Aviv Recycling was established 25 years ago in the Neot Hovav industrial zone in the Negev and until recently employed 70 workers. It takes plastic bottles that have been collected for recycling and grinds them into pellets that are used as raw materials for various products. The bottles are collected by two companies, which operate according to the law on package recycling and deposits on drinking containers.
In recent years Israel has been exporting ever-growing quantities of used plastic bottles to other countries, first and foremost Turkey, a move that has made it very difficult for Aviv show a profit. “We can’t compete with the cost of labor in countries like Turkey, which are much lower than here,” said Yaron Mizrahi, head of the Aviv Recycling. “In addition, these are factories that, unlike ours, are not required to use various means of avoiding damage to the environment, which makes our costs even higher.”

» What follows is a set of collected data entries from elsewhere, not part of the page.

-- ==== Sys2Proof/Machine/TickCommands.lean ====
section
/-! DEFINITION. The commands of the tick (02_the_tick.md). -/

namespace Sys2Proof.Machine

/-- TIMER_BOUNDARY (02_the_tick.md R41): With source 0 the internal timer reaches PERIOD_US after the previous boundary
and a tick boundary occurs. -/
def execTimerBoundary (t : Nat) (s : State) : Host.Outcome State Fault Refusal := finish (s.at_ t).timerTick.onward

/-- TICK_SOURCE_EDGE (02_the_tick.md R43): A Gallery frame start or TICK_IN edge arrives; it becomes a boundary if it
falls outside the early window, and is otherwise ignored and counted. -/
def execTickSourceEdge (t : Nat) (src : EdgeSrc) (s : State) : Host.Outcome State Fault Refusal :=
  finish ((s.at_ t).sourceEdge src).onward

/-- SUBSTITUTE_BOUNDARY (02_the_tick.md R44): No accepted edge has arrived by p × (1 + w), so the internal timer issues
a substitute boundary and may raise the L2 TICK_SOURCE fault. -/
def execSubstituteBoundary (t : Nat) (s : State) : Host.Outcome State Fault Refusal :=
  finish (s.at_ t).substituteTick.onward

/-- VEHICLE_TIME_BOUNDARY (02_the_tick.md R54): With source 3, vehicle time reaches an instant congruent to PHASE_US
modulo PERIOD_US and a boundary occurs. -/
def execVehicleTimeBoundary (t : Nat) (s : State) : Host.Outcome State Fault Refusal :=
  finish (s.at_ t).vehicleTick.onward

/-- TICK_CTRL_WRITE (02_the_tick.md R50): A write to TK_CTRL enables or disables boundaries, or re-arms the selected
tick source. -/
def execTickCtrlWrite (t : Nat) (v : Word) (s : State) : Host.Outcome State Fault Refusal :=
  finish ((s.at_ t).hostWrite 0x7000 v).onward

/-- TK_NUMBER_LO_READ (02_the_tick.md R73): A read of TK_NUMBER_LO returns tick number bits [31:0] and latches bits
[63:32] into TK_NUMBER_HI. -/
def execTkNumberLoRead (t : Nat) (s : State) : Host.Outcome State Fault Refusal :=
  finish ((s.at_ t).hostRead 0x7018).onward

/-- SYNC_LOST (02_the_tick.md R55): Vehicle-time synchronisation is lost; boundaries continue in holdover and a
TICK_SOURCE note is raised. -/
def execSyncLost (t : Nat) (s : State) : Host.Outcome State Fault Refusal := finish (s.at_ t).unsynced.onward

/-- SYNC_REPORTED (02_the_tick.md R56): The Study reports synchronisation, and boundaries are slewed onto vehicle-time
instants. -/
def execSyncReported (t : Nat) (vt : BitVec 64) (s : State) : Host.Outcome State Fault Refusal :=
  finish ((s.at_ t).synced vt.toNat).onward

/-- BACKGROUND_PHASE_START (02_the_tick.md R63): Every wing of TICK_WT has completed, dropped or carried its Tick work,
so the background phase begins under BG_WT. -/
def execBackgroundPhaseStart (t : Nat) (s : State) : Host.Outcome State Fault Refusal :=
  finish (s.at_ t).backgroundStart.onward

/-- BUDGET_EXPIRY (02_the_tick.md R68): A wing's budget expires with Tick work incomplete, and its drop, carry or
escalate policy applies. -/
def execBudgetExpiry (t : Nat) (wing : Fin 4) (s : State) : Host.Outcome State Fault Refusal :=
  finish ((s.at_ t).budgetOver wing).onward

/-- URGENT_LIMIT_EXPIRY (02_the_tick.md R71): Urgent work still runs LIMIT_US after admission and is stopped at its
quantum with status URGENT_LIMIT. -/
def execUrgentLimitExpiry (t : Nat) (s : State) : Host.Outcome State Fault Refusal := finish (s.at_ t).urgentOver.onward

end Sys2Proof.Machine
end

Another blow to the recycling industry is the declining cost of raw plastic, which has brought down profitability. As a result, the factory has had to let go half of its workforce and halt half of its production.
Exporting plastic for recycling can hurt the environment in several ways, among them the environmental cost of transporting them long distances using polluting fuel and emitting greenhouse gases during transport, while less stringent standards of waste treatment can mean more environmental damage. Another problem is the negative message conveyed to the recycling industry in Israel. That industry was established for long-term goals and a variety of recycling activities; it might not always be profitable to export plastic, yet Israel could find itself dependent on such export.

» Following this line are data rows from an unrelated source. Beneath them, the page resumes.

/-- The register-write commands. While the aperture is open each writes its register's fields and then does what the register
says; while it is closed, and for a register that this device does not have, nothing (R100, R104, R650). The counts of FD,
LOFT, PAN, VE, VIS and GAL clear (R112, R228, R304, R379, R410); a DEED_QUERY returns the entry of its page (R305); RST_REQ acts on
KEY 0x5A only (R502), the set-up lock on KEY 0x4C (R653), FB_ACK on KEY 0xA5 (R598); bits 20 and 21 of a job register open
and close its job (R577); a write of any other register does what `State.regWrote` gives for it.

What a write of the clearing bits leaves: every count that the register table names reads 0, and no other register changes
(R112, R228, R304, R379, R410, R651).

Ring set-up. Enabling a submission ring empties it, its error records that still wait kept (R134), and enabling a completion ring empties it too, its reservations kept;
where the base is misaligned or the ring lies outside the ring area the ENABLE reads 0 again and an RG_CONFIG note is raised
(R116, R117); a size that is written while the ring is enabled does not take and is noted (R117); a completion ring that is
disabled stops notifying (R148); a status row at an excluded offset is refused with a note (R146).

MUTE_WRITE writes POR_CTRL as it reads with MUTE as commanded; a change of MUTE stands at once and enters the event log, and
muting ends every partial that is held with the cause MUTED (R423). KEY_CTRL.ENABLE is refused at 8 and
24 kHz (R418). -/
def Obligations.RegisterWrites : Prop :=
  (∀ (t : Nat) (v : Word) (s : State), let a := s.at_ t
     let reg := fun (i : Instr) (off : Nat) (f : State → State) =>
       (a.regOpen = false → Runs i s a) ∧ (a.regAbsent off = true ∨ Reg.fieldsAt off = [] → Runs i s a) ∧
       (a.regOpen = true → a.regAbsent off = false → Reg.fieldsAt off ≠ [] → Runs i s (f (a.putWritten off v.toNat)))
     let key := bitsAt v.toNat 8 8
     let old := fun (off : Nat) => (a.word off).toNat
     let request := fun (b : State) =>
       if key = 0x5A then
         match bitsAt v.toNat 0 4 with
         | 1 => b.orderMdr 7
         | 2 => if b.present (bitsAt v.toNat 4 4) then b.tlr (bitsAt v.toNat 4 4) 7 else b.noteAon fcRstReq
         | 3 => b.str 7
         | 4 => b.pcr 7
         | 5 => b.revert.getD (b.noteAon fcRstReq)
         | _ => b
       else b.noteAon fcRstReq
     let ack := fun (b : State) =>
       if key = 0xA5 then
         if bitAt v.toNat 6 then b.ackAll
         else match tfind b.fb.recs (bitsAt v.toNat 0 6) with
           | some r => b.setRec (bitsAt v.toNat 0 6) { r with acked := true }
           | none => b
       else b
     let job := fun (j : Nat) (b : State) =>
       let b := if bitAt v.toNat 20 then b.openJob j else b
       if bitAt v.toNat 21 then b.closeJob j true else b
     reg (.fdClrCnt t v) 0x5000 (fun b => if bitAt v.toNat 8 then b.fdClear else b) ∧
     reg (.loftClrCnt t v) 0xD04C (fun b => if bitAt v.toNat 0 then b.loftClear else b) ∧
     reg (.panClrCnt t v) 0xF040 (fun b => if bitAt v.toNat 0 then b.panClear else b) ∧
     reg (.clrNan t v) 0xC040 (fun b => if bitAt v.toNat 0 then b.zeroRegs Reg.veNanCntCount.all else b) ∧
     reg (.visClrCnt t v) 0x14004 (fun b => if bitAt v.toNat 0 then b.zeroRegs [Reg.visBoxErrCount, Reg.visBoxErrSteps] else b) ∧
     reg (.galClrCnt t v) 0x16084 (fun b => if bitAt v.toNat 0 then b.galClear else b) ∧
     reg (.deedQuery t v) 0x10010 (fun b =>
       let e := b.deedOf (bitsAt v.toNat 0 22)
       (b.setReg Reg.deedResultLoEntryLo e).setReg Reg.deedResultHiEntryHi (e / 2 ^ 32)) ∧
     (∀ hi, reg (.mmuRootWrite t hi v) (if hi then 0x11004 else 0x11000) id) ∧
     reg (.attnStatusClear t v) 0x6020 id ∧
     reg (.rstReqMdr t v) 0x3004 request ∧ reg (.rstReqTlr t v) 0x3004 request ∧ reg (.rstReqStr t v) 0x3004 request ∧
     reg (.rstReqPcr t v) 0x3004 request ∧ reg (.rstReqRevert t v) 0x3004 request ∧
     reg (.setupLockSet t v) 0x3018 (fun b =>
       if bitAt v.toNat 1 = true ∧ key = 0x4C then b.setReg Reg.rstLockLocked 1 else b) ∧
     reg (.fbAckSlot t v) 0x2008 ack ∧ reg (.fbAckAll t v) 0x2008 ack ∧
     (∀ j : Fin 16, reg (.jobOpenWrite t j v) (0x15100 + 16 * j.val) (job j) ∧
       reg (.jobCloseWrite t j v) (0x15100 + 16 * j.val) (job j)) ∧
     (∀ n : Fin 64, reg (.rgSqCfgWrite t n v) (0x6104 + 8 * n.val) (fun b => b.sqWritten n (old (0x6104 + 8 * n.val))) ∧
       reg (.rgCqCfgWrite t n v) (0x6304 + 8 * n.val) (fun b => b.cqWritten n (old (0x6304 + 8 * n.val)))) ∧
     reg (.rgStatusRowWrite t v) 0x6004 State.rowWritten ∧
     (∀ w, reg (.galStreamWrite t w v) (0x16000 + 4 * w.val) fun b =>
       b.galWritten (0x16000 + 4 * w.val) (old (0x16000 + 4 * w.val)) v.toNat) ∧
     (∀ w, reg (.porCtrlWrite t w v) (0x18000 + 4 * w.val) fun b =>
       b.porWritten (0x18000 + 4 * w.val) (old (0x18000 + 4 * w.val))) ∧
     (∀ w, reg (.keyCtrlWrite t w v) (0x19000 + 4 * w.val) fun b =>
       if w.val = 0 then b.keyRateCheck (b.reg Reg.porCtrlRate) else b) ∧
     (∀ w, reg (.registerWrite t w v) (4 * w.val) fun b => b.regWrote (4 * w.val) (old (4 * w.val)) v.toNat)) ∧
  (∀ s : State,
     let clears := fun (b : State) (l : List Field) =>
       (∀ f ∈ l, b.reg f = 0) ∧ (∀ o, (∀ f ∈ l, f.off ≠ o) → b.word o = s.word o)
     clears s.fdClear (Reg.fdLinkErrCorr.all ++ Reg.fdLinkErrUncorr.all ++ [Reg.fdViolCount, Reg.fdViolChMask]) ∧
     clears s.loftClear (Reg.loftSliceCorr.all ++ [Reg.loftUncorrCount]) ∧
     clears s.panClear (Reg.celErrCorr.all ++ Reg.celErrUncorr.all ++ Reg.panErrCorr.all ++ Reg.panErrUncorr.all) ∧
     clears s.galClear (Reg.galPortStatusHdrErrCsi.all ++ Reg.galPortStatusCrcErrCsi.all ++
       [Reg.galStatusOverflow, Reg.galStatusWriteErr] ++ Reg.galFrameFrame.all) ∧
     (∀ p < 12, (s.galClear.galPort p).unsupported = 0)) ∧
  (∀ (s : State) (n : Fin 64) (old : Nat),
     let sq := s.baseWritten n old (bitAt old 5) (Reg.rgSqCfgLog2Entries.ix n)
     let cq := s.baseWritten n old (bitAt old 7) (Reg.rgCqCfgLog2Entries.ix n)
     let sqFits := ringFits (s.reg (Reg.rgSqBaseBase.ix n) * 2 ^ 11) (s.sqSlots n * 64) = true
     let cqFits := ringFits (s.reg (Reg.rgCqBaseBase.ix n) * 2 ^ 11) (s.cqSlots n * 32) = true
     let refused := fun (f : Field) => (s.setFlag f false).note fcRgConfig n
     (bitAt old 5 = false → s.sqOn n = false → s.sqWritten n old = s) ∧
     (bitAt old 5 = false → s.sqOn n = true → sqFits → s.sqWritten n old = (s.keepErrors n).setSq n {}) ∧
     (bitAt old 5 = false → s.sqOn n = true → sqFits → (s.sqWritten n old).sqSt n = {}) ∧
     (bitAt old 5 = false → s.sqOn n = true → ¬sqFits → s.sqWritten n old = refused (Reg.rgSqCfgEnable.ix n)) ∧
     (bitAt old 5 = true → s.sqWritten n old = sq) ∧
     (bitAt old 7 = false → s.cqOn n = true → cqFits →
       s.cqWritten n old = s.setCq n { reserved := (s.cqSt n).reserved }) ∧
     (bitAt old 7 = false → s.cqOn n = true → ¬cqFits → s.cqWritten n old = refused (Reg.rgCqCfgEnable.ix n)) ∧
     (bitAt old 7 = true → s.cqOn n = true → s.cqWritten n old = cq) ∧
     (bitAt old 7 = true → s.cqOn n = false → s.cqWritten n old = cq.setCq n (cq.cqSt n).hush) ∧
     (∀ f : Field, f.lo + f.width ≤ 32 → s.reg f ≠ bitsAt old f.lo f.width →
       s.baseWritten n old true f = (s.setReg f (bitsAt old f.lo f.width)).note fcRgConfig n) ∧
     (∀ f : Field, s.reg f = bitsAt old f.lo f.width → s.baseWritten n old true f = s) ∧
     (s.flag Reg.rgStatusRowValid = true → winExcluded (s.reg Reg.rgStatusRowRowOff * 2 ^ 11) = true →
       s.rowWritten = (s.setFlag Reg.rgStatusRowValid false).note fcRgConfig)) ∧
  (∀ (t : Nat) (m : Bool) (s : State), let a := s.at_ t
     let now := a.regValue 0x18000
     let v := BitVec.ofNat 32 (putBits now 1 1 (b2n m))
     (a.regOpen = true → Runs (.muteWrite t m) s ((a.putWritten 0x18000 v.toNat).porWritten 0x18000 (a.word 0x18000).toNat)) ∧
     (a.regOpen = false → Runs (.muteWrite t m) s a) ∧
     (s.flag Reg.porCtrlMute ≠ m →
       s.muteTo m = if m then ((s.setFlag Reg.porCtrlMute m).porEvent 3).cutPartials 2
         else (s.setFlag Reg.porCtrlMute m).porEvent 3) ∧
     (s.flag Reg.porCtrlMute = m → s.muteTo m = s) ∧
     (∀ r, r = 0 ∨ r = 2 → s.flag Reg.keyCtrlEnable = true →
       s.keyRateCheck r = (s.setFlag Reg.keyCtrlEnable false).noteAon fcPorConfig) ∧
     (∀ r, s.flag Reg.keyCtrlEnable = false ∨ (r ≠ 0 ∧ r ≠ 2) → s.keyRateCheck r = s))

/-! ### The Study and the reset (16_study.md, 17_security.md) -/

/-- What each management message comes to before its type matters: it does not arrive, or its TYPE is unknown (answered TYPE),
its session, tag or counter is refused (AUTH, in a reply without a tag), its header is malformed (ARG), or the mode does not
accept the type (MODE); IDENTITY to SENSOR_READ need no session, the others do, PROVISION_OWNER once a slot is used (R523 to
R526, R528; the bodies' layouts are the model's choice, assumption 8).

How a request's session is checked: an open message needs none; a session that is not held, a wrong tag and a counter not
above the last accepted one are refused, a wrong tag counting as a failure on its transport; else the counter and the time are
kept in the session. The eighth failure within 60 s on a transport makes it refuse AUTH for 60 s, with a note and a logbook
entry (R526).

A reply echoes TYPE, COUNTER and, within a session, SESSION, with the reply flag and the result code, and its tag there is
the session key's over header and body; an open reply has no tag (R523, R526). -/
def Obligations.MessagesAdmitted : Prop :=
  (∀ (t : Nat) (src : MsgSrc) (flashOk : Bool) (what : Staged) (s : State), let a := s.at_ t
     let gate := fun (i : Instr) (type : Nat) (open_ : Bool) => i.wellFormed = true →
       (∀ b, a.arrivedMsg src = (b, none) → Runs i s b) ∧
       (∀ b bs, a.arrivedMsg src = (b, some bs) → let m := readMsg bs
         (m.type ∉ messageTypes → Runs i s (b.reply src m none 1 [])) ∧
         (m.type = type → ∀ c, b.admitMsg m open_ (fromPort src) = (c, .refused) → Runs i s (c.reply src m none 2 [])) ∧
         (m.type = type → ∀ c k, b.admitMsg m open_ (fromPort src) = (c, .accepted k) →
           (m.ok = false → Runs i s (c.reply src m k 5 [])) ∧
           (m.ok = true → c.modeAccepts type = false → Runs i s (c.reply src m k 3 []))))
     gate (.identity t src) 0x01 true ∧ gate (.status t src) 0x02 true ∧ gate (.challenge t src) 0x03 true ∧
     gate (.auth t src) 0x04 true ∧ gate (.heartbeat t src) 0x05 true ∧ gate (.quote t src) 0x06 true ∧
     gate (.sensorRead t src) 0x10 true ∧ gate (.logRead t src) 0x11 false ∧ gate (.updateBegin t src) 0x20 false ∧
     gate (.updateData t src flashOk) 0x21 false ∧ gate (.updateVerify t src what) 0x22 false ∧
     gate (.updateCommit t src flashOk) 0x23 false ∧ gate (.updateActivate t src) 0x24 false ∧
     gate (.updateAbort t src) 0x25 false ∧ gate (.settingsRevert t src) 0x30 false ∧ gate (.reset t src) 0x40 false ∧
     gate (.sleepS3 t src) 0x41 false ∧ gate (.wake t src) 0x42 false ∧
     gate (.provisionOwner t src) 0x50 a.fuses.slots.isEmpty) ∧
  (∀ (s : State) (m : Msg) (open_ port : Bool),
     let held := fun (x : Session) => s.sty.sessions.find? (fun y => y.num == m.session) = some x
     let tagged := fun (x : Session) => m.tag = kmac256 x.key m.signed "SH16 MSG"
     let recent := s.sty.fails.filter fun f => decide (s.now < f.1 + 60000000000)
     let fails := recent ++ [(s.now, port)]
     let failed := s.authFails port
     (m.session = 0 → open_ = true → s.admitMsg m open_ port = (s, .accepted none)) ∧
     (m.session = 0 → open_ = false → s.admitMsg m open_ port = (s, .refused)) ∧
     (m.session ≠ 0 → (∀ x ∈ s.sty.sessions, x.num ≠ m.session) → s.admitMsg m open_ port = (s, .refused)) ∧
     (∀ x, m.session ≠ 0 → held x → ¬tagged x → s.admitMsg m open_ port = (failed, .refused)) ∧
     (∀ x, m.session ≠ 0 → held x → tagged x → m.counter ≤ x.counter → s.admitMsg m open_ port = (s, .refused)) ∧
     (∀ x, m.session ≠ 0 → held x → tagged x → x.counter < m.counter →
       let y := { x with counter := m.counter, last := s.now }
       s.admitMsg m open_ port =
         ({ s with sty := { s.sty with sessions := s.sty.sessions.map fun z => if z.num = x.num then y else z } },
          .accepted (some y))) ∧
     ((fails.filter fun f => f.2 == port).length < 8 → failed = { s with sty := { s.sty with fails := fails } }) ∧
     (8 ≤ (fails.filter fun f => f.2 == port).length → failed =
       ((({ s with sty := { s.sty with
             fails := fails.filter fun f => f.2 != port
             lockout := s.sty.lockout ++ [(s.now + 60000000000, port)] } }).noteAon fcMgmtAuth).log 10 (b2n port)))) ∧
  (∀ (m : Msg) (result : Nat) (body : List Byte) (x : Session),
     let head := fun (session : Nat) =>
       toBytes 2 m.type ++ [1, BitVec.ofNat 8 result] ++ toBytes 4 session ++ toBytes 8 m.counter
     sealed m none result body = head 0 ++ body ∧
     sealed m (some x) result body =
       head x.num ++ body ++ kmac256 x.key (head x.num ++ body) "SH16 MSG")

Three weeks ago the Knesset Economics Committee met to discuss Aviv Recyling at the behest of lawmakers led by Mickey Levy (Yesh Atid). After the discussion, committee chairman Moshe Gafni (United Torah Judaism) asked the ministers of finance, economy and industry and environmental protection for help.
Seeking state subsidy
Gafni suggested that assistance could come from the cleanup fund administered by the Environmental Protection Ministry. Local councils pay into that fund for using landfill services, and the money is supposed to be earmarked for environmental purposes, including recycling. Gafni also suggested that a fund administered by the Economy Ministry for industries in financial trouble could be called on.
“I believe that the function of these funds is to help in precisely such situations when an important industry is in danger of closing, leading to the firing of 70 employees,” Gafni wrote. During the meeting, representatives of the Environmental Protection Ministry said they had approached the directors of the cleanup fund for money to help Aviv, but the Finance Ministry turned them down.

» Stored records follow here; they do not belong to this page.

@[simp] theorem setChan_pending (c : Nat) (x : FdChan) : (s.setChan c x).pending = s.pending := (rfl)
@[simp] theorem setChan_now (c : Nat) (x : FdChan) : (s.setChan c x).now = s.now := (rfl)
@[simp] theorem setChan_free (c : Nat) (x : FdChan) : (s.setChan c x).free = s.free := (rfl)
@[simp] theorem setChan_regs (c : Nat) (x : FdChan) : (s.setChan c x).regs = s.regs := (rfl)
@[simp] theorem setChan_readData (c : Nat) (x : FdChan) : (s.setChan c x).readData = s.readData := (rfl)
@[simp] theorem setChan_mem (c : Nat) (x : FdChan) : (s.setChan c x).mem = s.mem := (rfl)
@[simp] theorem setChan_badUnits (c : Nat) (x : FdChan) : (s.setChan c x).badUnits = s.badUnits := (rfl)
@[simp] theorem setChan_pins (c : Nat) (x : FdChan) : (s.setChan c x).pins = s.pins := (rfl)
@[simp] theorem setChan_tick (c : Nat) (x : FdChan) : (s.setChan c x).tick = s.tick := (rfl)
@[simp] theorem setChan_rg (c : Nat) (x : FdChan) : (s.setChan c x).rg = s.rg := (rfl)
@[simp] theorem setChan_wk (c : Nat) (x : FdChan) : (s.setChan c x).wk = s.wk := (rfl)
@[simp] theorem setChan_deed (c : Nat) (x : FdChan) : (s.setChan c x).deed = s.deed := (rfl)
@[simp] theorem setChan_xlat (c : Nat) (x : FdChan) : (s.setChan c x).xlat = s.xlat := (rfl)
@[simp] theorem setChan_att (c : Nat) (x : FdChan) : (s.setChan c x).att = s.att := (rfl)
@[simp] theorem setChan_strm (c : Nat) (x : FdChan) : (s.setChan c x).strm = s.strm := (rfl)
@[simp] theorem setChan_gal (c : Nat) (x : FdChan) : (s.setChan c x).gal = s.gal := (rfl)
@[simp] theorem setChan_por (c : Nat) (x : FdChan) : (s.setChan c x).por = s.por := (rfl)
@[simp] theorem setChan_pwr (c : Nat) (x : FdChan) : (s.setChan c x).pwr = s.pwr := (rfl)
@[simp] theorem setChan_rst (c : Nat) (x : FdChan) : (s.setChan c x).rst = s.rst := (rfl)
@[simp] theorem setChan_flash (c : Nat) (x : FdChan) : (s.setChan c x).flash = s.flash := (rfl)
@[simp] theorem setChan_fuses (c : Nat) (x : FdChan) : (s.setChan c x).fuses = s.fuses := (rfl)
@[simp] theorem setChan_sty (c : Nat) (x : FdChan) : (s.setChan c x).sty = s.sty := (rfl)
@[simp] theorem setChan_sec (c : Nat) (x : FdChan) : (s.setChan c x).sec = s.sec := (rfl)
@[simp] theorem setChan_pw (c : Nat) (x : FdChan) : (s.setChan c x).pw = s.pw := (rfl)
@[simp] theorem setChan_fb (c : Nat) (x : FdChan) : (s.setChan c x).fb = s.fb := (rfl)
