-- ==== Sys2Proof/Laws/Exec.lean ====
section
/-! SUPPORT. What each command does, in one line: the state that its meaning leaves, from which the machine goes on. A proof
about a command starts from its lemma here and never unfolds the dispatch. -/

namespace Sys2Proof.Laws
open Sys2Proof Sys2Proof.Machine

theorem runs_timerBoundary (t : Nat) (s : State) :
    Runs (.timerBoundary t) s ((s.at_ t).timerTick) := rfl

theorem runs_tickSourceEdge (t : Nat) (src : EdgeSrc) (s : State) :
    Runs (.tickSourceEdge t src) s ((s.at_ t).sourceEdge src) := rfl

theorem runs_substituteBoundary (t : Nat) (s : State) :
    Runs (.substituteBoundary t) s ((s.at_ t).substituteTick) := rfl

theorem runs_vehicleTimeBoundary (t : Nat) (s : State) :
    Runs (.vehicleTimeBoundary t) s ((s.at_ t).vehicleTick) := rfl

theorem runs_tickCtrlWrite (t : Nat) (v : Word) (s : State) :
    Runs (.tickCtrlWrite t v) s ((s.at_ t).hostWrite 0x7000 v) := rfl

theorem runs_tkNumberLoRead (t : Nat) (s : State) :
    Runs (.tkNumberLoRead t) s ((s.at_ t).hostRead 0x7018) := rfl

theorem runs_syncLost (t : Nat) (s : State) :
    Runs (.syncLost t) s ((s.at_ t).unsynced) := rfl

theorem runs_syncReported (t : Nat) (vt : BitVec 64) (s : State) :
    Runs (.syncReported t vt) s ((s.at_ t).synced vt.toNat) := rfl

theorem runs_backgroundPhaseStart (t : Nat) (s : State) :
    Runs (.backgroundPhaseStart t) s ((s.at_ t).backgroundStart) := rfl

theorem runs_budgetExpiry (t : Nat) (wing : Fin 4) (s : State) :
    Runs (.budgetExpiry t wing) s ((s.at_ t).budgetOver wing) := rfl

theorem runs_urgentLimitExpiry (t : Nat) (s : State) :
    Runs (.urgentLimitExpiry t) s ((s.at_ t).urgentOver) := rfl

theorem runs_act (t : Nat) (ch : Fin 4) (bank : Fin 16) (row : Fin 8192) (s : State) :
    Runs (.act t ch bank row) s ((s.at_ t).command ch .act bank false false fun s fit => s.activate ch bank row fit) := rfl

theorem runs_rd16 (t : Nat) (ch : Fin 4) (bank : Fin 16) (col : Fin 64) (s : State) :
    Runs (.rd16 t ch bank col) s ((s.at_ t).command ch .read bank false false fun s fit => s.readBurst ch bank (32 * col.val) 32 fit) := rfl

theorem runs_rd32 (t : Nat) (ch : Fin 4) (bank : Fin 16) (col : Fin 32) (s : State) :
    Runs (.rd32 t ch bank col) s ((s.at_ t).command ch .read bank false false fun s fit => s.readBurst ch bank (64 * col.val) 64 fit) := rfl

theorem runs_wr16 (t : Nat) (ch : Fin 4) (bank : Fin 16) (col : Fin 64) (data : BitVec 256) (ecc : LinkEcc)
    (s : State) :
    Runs (.wr16 t ch bank col data ecc) s ((s.at_ t).command ch .write bank false false fun s fit => s.writeBurst ch bank (32 * col.val) (wholeBurst 32 data.toNat) ecc fit) := rfl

The Finance Ministry said a proposal had been made to Aviv to receive an investment grant to improve the assembly line, but Aviv had refused to accept it, even when the grant offered was increased.
“We need direct help over a long period,” Mizrahi said in response. “The law on packaging recycling, which states that the recycling will be done in Israel, must be implemented. Today they are exporting most of the bottles and the Environmental Protection Ministry calls that recycling,” Mizrahi added.
A few months ago, the Industrialists Association published a report on recycling industries, prepared by the environmental engineering company Afik, in cooperation with Dr. Yossi Inbar, director general of the Environmental Protection Ministry. According to the report, most of the recycling facilities in Israel are not classified as industrial enterprises eligible for grants according to the law governing investments in industry, because they don’t produce a product, but rather give a service.
“In a great many cases, this assumption is not precise because there is a market for recycled products,” the report said. The report also recommended that the cleanup fund channel some of its resources to assist recycling industries.